I agree, the larger 1/2" ones are much better, bigger and wider clamping area; the smaller ones do work fine for single fixtures though, or small cable pick and such.


----------



## Goatman (May 26, 2016)

MikeJ said:


> Yeah...from the box pushers union. You might find better, but you wont pay more. Just because a union rigger's, neighbor's, cousin's, kid, used a wooden block, does not make it a good idea, or an informed choice.



I never said it was a good idea. And when I did it, I was super careful to make sure there were no splits in the wood.

In my experience, IA 'employees' tend to do crazy, unsafe things just because they know they can get away with it. It's one of the reason's I've been avoiding the union.


----------



## MikeJ (May 26, 2016)

Goatman said:


> I never said it was a good idea. And when I did it, I was super careful to make sure there were no splits in the wood.
> 
> In my experience, IA 'employees' tend to do crazy, unsafe things just because they know they can get away with it. It's one of the reason's I've been avoiding the union.



I'm not judging you. You saw it done with the wooden block, did it yourself, then decided beam clamps would be better. Fair enough. As far as some locals go, I don't know if its that they can "get away with things" or that they just don't know any better. Don't get me wrong, there are certainly some very qualified union hands out there, but they are often overshadowed by the boneheaded ones.


----------



## Dionysus (May 28, 2016)

Goatman said:


> I never said it was a good idea. And when I did it, I was super careful to make sure there were no splits in the wood.
> 
> In my experience, IA 'employees' tend to do crazy, unsafe things just because they know they can get away with it. It's one of the reason's I've been avoiding the union.

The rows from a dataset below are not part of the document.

-- ==== Sys2Proof/Machine/NvmRows.lean ====
section
/-! DEFINITION. Meanings of the register-access, key-store, non-volatile memory and OEM-service rows (chapters 8, 9, 20, R410, R412). -/
namespace Sys2Proof.Machine

/-! ### Register accesses by requester (R380, R400, R409, R410, R608) -/

/-- A register write as its requester may make it; one that it may not make changes nothing here, beyond WR_REJ for an engine (R604, R608). -/
def requestWrite (by_ : Requester) (a : Nat) (v : Word) (s : State) : State :=
  let host : Bool := awake s && (regSpan a 1).isNone && (hostReach s a).isNone && (hostValue s a v).isNone
  let engine := fun (k : Fin 12) => if running s && (engReach k true a v).isNone then engWriteBy regWrite k a v s else s
  match by_ with
  | .host =>
    if !host then s
    else if cfgWaits a then { s with link := { s.link with cfgPend := s.link.cfgPend ++ [(a, v, none)] } }
    else regWrite none a v s
  | .v1 =>
    if host && regBit s 0x40010014 0 && regBit s 0x40010014 1 && (blockOf a == 0x0B || blockOf a == 0x0F) then regWrite none a v s else s
  | .engine k => engine k
  | .debug => if s.ks.testRoot then engine 0 else s

/-- A register read as its requester may make it: an RC register clears but for an OEM engine (R410, R604). -/
def requestRead (by_ : Requester) (a : Nat) (s : State) : State :=
  let engine := fun (k : Fin 12) => if running s && regMapped a && (engReach k false a 0).isNone then regReadDone (isOem k) a s else s
  match by_ with
  | .host => if awake s && (regSpan a 1).isNone then regReadDone false a s else s
  | .v1 => if awake s && regBit s 0x40010014 0 && (regSpan a 1).isNone then regReadDone false a s else s
  | .engine k => engine k
  | .debug => if s.ks.testRoot then engine 0 else s

/-- A read of a register (R604). -/
def execRcRegisterRead (by_ : Requester) (addr : Nat) (s : State) : Host.Outcome State Fault Refusal := act (requestRead by_ addr) s

/-- A write of a register without a row of its own (R604). -/
def execRegisterWrite (by_ : Requester) (addr : Nat) (value : Word) (s : State) : Host.Outcome State Fault Refusal :=
  act (requestWrite by_ addr value) s

/-! ### Key store -/

/-- KST_CTRL.ZEROISE (R290, R296). -/
def execZeroise (by_ : Requester) (s : State) : Host.Outcome State Fault Refusal := act (requestWrite by_ 0x40080000 1) s

/-- KST_CTRL.CLOSE (R296). -/
def execClose (by_ : Requester) (s : State) : Host.Outcome State Fault Refusal := act (requestWrite by_ 0x40080000 2) s

/-- The oldest AUTH_NONCE is 120 s old (R267). -/
def nonceExpiry (s : State) : State := { s with ks := { s.ks with nonces := s.ks.nonces.tail } }

def execNonceExpiry (s : State) : Host.Outcome State Fault Refusal := act (whenRunning nonceExpiry) s

/-- The import session is 120 s old (R274): it ends, and its key leaves slot 11. -/
def sessionExpiry (s : State) : State :=
  if s.ks.session.isNone then s
  else
    let s := dropSlot 11 s
    { s with ks := { s.ks with session := none } }

def execImportSessionExpiry (s : State) : Host.Outcome State Fault Refusal := act (whenRunning sessionExpiry) s

/-! ### Commits, counters, patrol -/

/-- E8 runs: while it restarts the commit in flight stands, and it goes on from its two copies afterwards (R41). -/
def whileE8 (f : State → State) (s : State) : State := if (engOf s 8).restartDue then s else f s

/-- The commit in flight has read back (R302). -/
def execPageCommitDone (rb : ReadBack) (s : State) : Host.Outcome State Fault Refusal := act (whenRunning (whileE8 (commitDone rb))) s

/-- The counter slot being written has read back (R310). -/
def execCounterIncrementDone (s : State) : Host.Outcome State Fault Refusal := act (whenRunning (whileE8 incrDone)) s

/-- The patrol reads one counter (R311): a failing slot is counted, a counter with both failing is unreadable; nothing is rewritten. -/
def patrolCounter (page c : Nat) (s : State) : State :=
  let x := ctrOf s c
  let seen := fun (kind copy : Nat) (s : State) => regSet 0x4009001C (word (page + 2048 * copy + 4096 * kind)) s
  if x.a.ok && x.b.ok then s
  else if x.a.ok || x.b.ok then seen 1 (b2n x.a.ok) (regInc 0x40090010 16 s)
  else raiseNvm 4 (seen 3 0 (regInc 0x40090014 16 s))

/-- The patrol visits a page (R304, R311): a page under commit is skipped, a failed copy repaired, a page with no valid copy counted. -/
def patrolVisit (page : Nat) (s : State) : State :=
  if (inFlight s).any (fun c => !c.isAcceptance && c.addr / 256 == page) then s
  else if 1024 ≤ page ∧ page < 1028 then (List.range 16).foldl (fun s i => patrolCounter page (16 * (page - 1024) + i) s) s
  else if (metaOf s page).readable then repairPage page s
  else readFailed page s

/-- One visit of a round that SCAN has started, else of the running patrol (R304, R328); the last page of 1,920 ends the round (R330). -/
def patrolStep (s : State) : State :=
  match s.fer.scan with
  | some p =>
    let s := patrolVisit p s
    if p + 1 < 1920 then { s with fer := { s.fer with scan := some (p + 1) } } else raiseNvm 0x40 { s with fer := { s.fer with scan := none } }
  | none =>
    if !regBit s 0x40090000 0 then s
    else
      let s := patrolVisit s.fer.patrol s
      let n := s.fer.patrol + 1
      if n < 1920 then { s with fer := { s.fer with patrol := n } } else raiseNvm 0x40 { s with fer := { s.fer with patrol := 0 } }

def execPatrol (s : State) : Host.Outcome State Fault Refusal := act (whenRunning patrolStep) s

/-- NVM_CTRL.SCAN (R328): a round starts at page 0. -/
def execScan (s : State) : Host.Outcome State Fault Refusal := act (whenRunning fun s => { s with fer := { s.fer with scan := some 0 } }) s

/-- VSUP falls below 2.9 V (R324). -/
def execSundownSave (m : SaveMeas) (s : State) : Host.Outcome State Fault Refusal := act (sundown false m) s

/-- VSUP recovers after a save (R558). -/
def execVsupRecovery (s : State) : Host.Outcome State Fault Refusal := act vsupRecovery s

/-! ### OEM services (R412) -/

/-- E0 takes the oldest request of an OEM engine out of its inbound queue when `mine` says that it is of the service asked about; `f` serves it. A request
waits while a write of the same engine is still being committed. -/
def oemServe (k : Fin 12) (mine : Bytes → Bool) (f : Bytes → State → State) (s : State) : State :=
  if !isOem k || !workRuns s || s.fer.commits.any (·.kind == .oem k.val) then s
  else match (engOf s 0).inbox.find? (·.src == k.val) with
    | none => s
    | some m =>
      if !mine m.data then s
      else f m.data (unblock 0 (modEng 0 (fun e => { e with inbox := e.inbox.erase m }) s))

/-- OEM_EVENT (R353, R412); a code that R412 does not list answers BAD_OPCODE. -/
def oemEvent (k : Fin 12) (m : Bytes) (s : State) : State :=
  let code := byteAt m 0
  if code = 1 then oemReply k.val 1 0 [] (hostEvent 0x50 ([byte k.val, 0] ++ le 2 (m.length - 1) ++ m.tail) s)
  else oemReply k.val code stBadOpcode.toNat [] s

def execOemEvent (k : Fin 12) (data : Bytes) (s : State) : Host.Outcome State Fault Refusal :=
  act (oemServe k (fun m => if byteAt m 0 = 1 then m.tail == data else decide (byteAt m 0 ≠ 2 ∧ byteAt m 0 ≠ 3)) (oemEvent k)) s

/-- A page that NVM_WRITE reaches: USER, outside every region or in one that protects nothing. -/
def oemPage (s : State) (page : Nat) : Bool :=
  partOf page == 4 && (match regionOfPage s page with
    | none => true
    | some (_, r) => !(r.rpw || r.wpw || r.enc || r.image))

/-- Two pages lie in one page run: outside every region, or in the same region. -/
def sameRun (s : State) (p q : Nat) : Bool := partOf q == 4 && (regionOfPage s p).map (·.1) == (regionOfPage s q).map (·.1)

/-- NVM_WRITE (R412): a target that begins on a page it does not reach is DENIED; a range that leaves the page run, or empty data, is BAD_FIELD
(DEDUCED, log 88). -/
def oemWrite (k : Fin 12) (m : Bytes) (s : State) : State :=
  let addr := at_ m 1 4
  let data := m.drop 5
  let ps := pagesOf addr data.length
  if data = [] then oemReply k.val 2 stBadField.toNat [] s
  else if !oemPage s (addr / 256) then oemReply k.val 2 stDenied.toNat [] s
  else if !ps.all (sameRun s (addr / 256)) then oemReply k.val 2 stBadField.toNat [] s
  else startWrite (.oem k.val) addr data s

def execOemNvmWrite (k : Fin 12) (data : Bytes) (s : State) : Host.Outcome State Fault Refusal :=
  act (oemServe k (fun m => byteAt m 0 == 2 && m.tail == data) (oemWrite k)) s

/-- RTC_READ (R412): RTC seconds, 0 when unset. -/
def oemRtc (k : Fin 12) (_m : Bytes) (s : State) : State := oemReply k.val 3 0 (le 4 (rtcField s).toNat) s

def execRtcRead (k : Fin 12) (s : State) : Host.Outcome State Fault Refusal := act (oemServe k (fun m => byteAt m 0 == 3) (oemRtc k)) s

end Sys2Proof.Machine
end

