-- ==== Sys2Proof/Machine/Step.lean ====
section
/-! DEFINITION. One step: the command at the front of the queue, or one tick of CLK_US on an empty queue. -/
namespace Sys2Proof.Machine

/-- The queue without its front command. -/
def State.rest (s : State) : State := { s with pending := s.pending.tail }

/-- One step of the block. On an empty queue one tick of CLK_US passes (DESIGN CHOICE, log 2). -/
def step (s : State) : Host.Outcome State Fault Refusal :=
  match s.pending with
  | c :: _ => exec c s.rest
  | [] => act tick s

/-- The state with the command that a word spells at the front of its queue; no word spells one. -/
def State.withFetchWord (s : State) (nbits w : Nat) : State :=
  match decodeTableWord nbits w with
  | some c => { s with pending := c :: s.pending }
  | none => s

end Sys2Proof.Machine
end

Depends on the 'IA employees', the venue, and what they typically do. By a LOT. There are IA guys that do it RIGHT, and there are IA guys who really don't know what they are even doing. It runs the spectrum.


----------



## Goatman (May 29, 2016)

Dionysus said:


> Depends on the 'IA employees', the venue, and what they typically do. By a LOT. There are IA guys that do it RIGHT, and there are IA guys who really don't know what they are even doing. It runs the spectrum.

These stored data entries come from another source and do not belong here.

-- ==== Sys2Proof/Certificates/Slice0/Obligations.lean ====
section
/-! DEFINITION. The statements about the model, each a proposition for the provers. -/
open Sys2Proof Sys2Proof.Machine


/-! ### The machine -/

/-- A step takes the command at the front of the queue and is that command's meaning on the state with the rest of the queue. -/
def Obligations.StepRunsFront : Prop :=
  ∀ (c : Instr) (q : List Instr) (s : State), step { s with pending := c :: q } = exec c { s with pending := q }

/-- No command touches the queue of those that wait, and every one answers a next state. -/
def Obligations.EveryCommandKeepsTheQueue : Prop :=
  ∀ (c : Instr) (s : State), ∃ t, exec c s = .next t ∧ t.pending = s.pending

/-- The model's choice (log 2): on an empty queue a microsecond passes. CLK_US counts 1 and CLK_TS 768 (R548, R551) while the clocks run; neither moves while they do
not. -/
def Obligations.EmptyQueueIsATick : Prop :=
  ∀ s : State, s.pending = [] → ∃ t, step s = .next t ∧ t.pending = [] ∧
    (running s = true → t.power.clkUs = s.power.clkUs + 1 ∧ t.power.clkTs = s.power.clkTs + 768) ∧
    (running s = false → t.power.clkUs = s.power.clkUs ∧ t.power.clkTs = s.power.clkTs)

/-- Replies stand in the order of their commands, HIRQ_N at the level the queue asks for, nothing waits on a UART that sends and no read-back is left over, when the machine leaves reset. -/
def Obligations.LinkInvariantAtReset : Prop := State.reset.LinkInv

/-- R337, R345, R347: from every state in which replies stand in order, HIRQ_N is right, the UART has sent and no read-back of a command is left over (the model's own field, log 120), a step leads
to such a state again. -/
def Obligations.LinkInvariantKept : Prop := ∀ s t : State, s.LinkInv → step s = .next t → t.LinkInv

/-- R559, R561, R605, R298, R322: right after the POR release every register holds its reset value, Dawn waits for the crystal with cause POWER_ON, the RTC is not
valid, no record, key slot, token, sensor, coupling, trigger or commit is held, every monotonic counter reads 0 and all memory reads as nothing was written. -/
def Obligations.ResetState : Prop :=
  let s := State.reset
  s.pending = [] ∧ (∀ a, regGet s a = regReset a) ∧ s.power.state = .dawn ∧ s.power.cause = 1 ∧ s.power.clkUs = 0 ∧ s.power.rtcValid = false ∧
  s.jrn.works = [] ∧ s.jrn.loose = [] ∧ s.jrn.accepting = [] ∧ s.jrn.ring = [] ∧ s.jrn.enabled = true ∧
  (∀ c, ctrRead s c = some 0) ∧ s.fer.commits = [] ∧ (∀ a n, memGet s.sram a n = zeros n) ∧
  s.ks.state = .closed ∧ s.ks.slots = [] ∧ s.ks.handles = [] ∧ s.ks.nonces = [] ∧ s.cfg.role = .none ∧
  s.acc.tokens = [] ∧ s.acc.denylist = [] ∧ s.acc.decision = none ∧ s.acc.release.active = false ∧ s.acc.enrolLimit = 48 ∧
  (∀ c ∈ s.cpl.units, c.state = .none) ∧ s.sns.sensors = [] ∧ s.saf.faults = [] ∧
  (∀ k, (engOf s k).state = .reset ∧ (engOf s k).pc = 0x0010) ∧ (∀ k ∈ s.tmb.counters, k.count = 0 ∧ k.run = false) ∧
  s.bus.can0.state = .config ∧ s.bus.can1.state = .config
/-! ### Version 2 commands -/

/-- R377, R349: NOP, IDENTIFY, STATUS, QUERY and PENDING_LIST answer OK with the payload of their rows, and change nothing but the link. -/
def Obligations.SystemQueriesAnswer : Prop :=
  ServesRead .nop 0x00 (fun _ _ => True) (fun _ _ => []) ∧
  ServesRead .identify 0x01 (fun _ _ => True) (fun _ s =>
    le 4 0x77200B01 ++ le 8 Config.deviceUid.toNat ++ le 4 (regShow s 0x400AC000).toNat ++ le 4 (regShow s 0x400AC004).toNat ++
      le 4 (regShow s 0x400AC008).toNat ++ le 4 (regShow s 0x400AC00C).toNat ++ le 4 Config.firmware.toNat ++
      [match s.cfg.role with | .none => 0 | .tractor => 1 | .trailer => 2,
       match s.cfg.region with | some false => 0 | some true => 1 | none => 0xFF, 2, 0]) ∧
  ServesRead .status 0x02 (fun _ _ => True) (fun _ s =>
    [1, byte s.power.cause, 0, 0] ++ le 4 (kstStatus s) ++ le 4 (jrnStat s) ++ le 4 (regShow s 0x40060004).toNat ++
      le 2 (min 0xFFFF s.saf.sinceDawn) ++ [0, 0]) ∧
  ServesRead .query 0x03 (fun _ _ => True) (fun p s =>
    let q := at_ p.payload 0 2
    match s.jrn.works.find? (fun w => w.tag.toNat == q), s.jrn.ring.find? (fun e => e.tag.toNat == q) with
    | some w, _ =>
      (match w.state with
       | .accepted => le 2 q ++ [2, byte w.pct, 0, 0] ++ le 2 0
       | .running => le 2 q ++ [3, byte w.pct, 0, 0] ++ le 2 0
       | .done => le 2 q ++ [4, 100, w.status, 0] ++ le 2 w.result.length ++ w.result)
    | none, some e => le 2 q ++ [5, 100, e.status, 0] ++ le 2 e.result.length ++ e.result
    | none, none => le 2 q ++ [if s.link.dawnq.any (fun h => h.packet.tag.toNat == q) then 1 else 0, 0, 0, 0] ++ le 2 0) ∧
  ServesRead .pendingList 0x09 (fun _ _ => True) (fun _ s =>
    [byte (s.jrn.works.take 32).length, 0] ++ (s.jrn.works.take 32).flatMap fun w =>
      le 2 w.tag.toNat ++ [match w.state with | .accepted => 2 | .running => 3 | .done => 4, byte w.pct])
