-- ==== Sys2Proof/Laws/Exec.lean ====
section
/-! SUPPORT. Every row's meaning is an effect between the start and the end that all commands share. -/
namespace Sys2Proof.Machine

/-- A meaning is an effect between the shared start and end. -/
def IsAct (g : State → Host.Outcome State Fault Refusal) : Prop := ∃ f, ∀ s, g s = act f s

I'm sure it does. But in my experience, I've found IA members to be rude and arrogant, and want no part of it, in this particular Local.


----------



## RonHebbard (May 29, 2016)

Goatman said:


> I'm sure it does. But in my experience, I've found IA members to be rude and arrogant, and want no part of it, in this particular Local.


Some call it nepotism, we call it tradition.
Toodleoo!
Ron Hebbard
Retired from IBEW 105, IATSE 129 and IATSE 357.
"You may find better but you'll never spend more!"
(I can feel the flames of Hell licking me now.)


----------



## Dionysus (May 29, 2016)

RonHebbard said:


> Some call it nepotism, we call it tradition.
> Toodleoo!
> Ron Hebbard
> Retired from IBEW 105, IATSE 129 and IATSE 357.
> ...



Certainly not the first time Ive heard that Ron. oh IATSE 357, a tech can dream.


----------



## JimOC_1 (Apr 23, 2018)

Thanks for this thread! I used beam clamps for the first time this past weekend. They saved us a ton of work, and gave us more flexibility than our trees would have.


----------



## Ben Stiegler (Jan 25, 2019)

I learned my lesson with the wood block hack ... even without splitting, they slip. One nonprofit venue I support has unistrut hanging from threaded rod, with blockfilled clamps and ancient instruments. Step 1 was safety cable, which have saved people and instruments a few times. Still $ raising for real schedule pipe. 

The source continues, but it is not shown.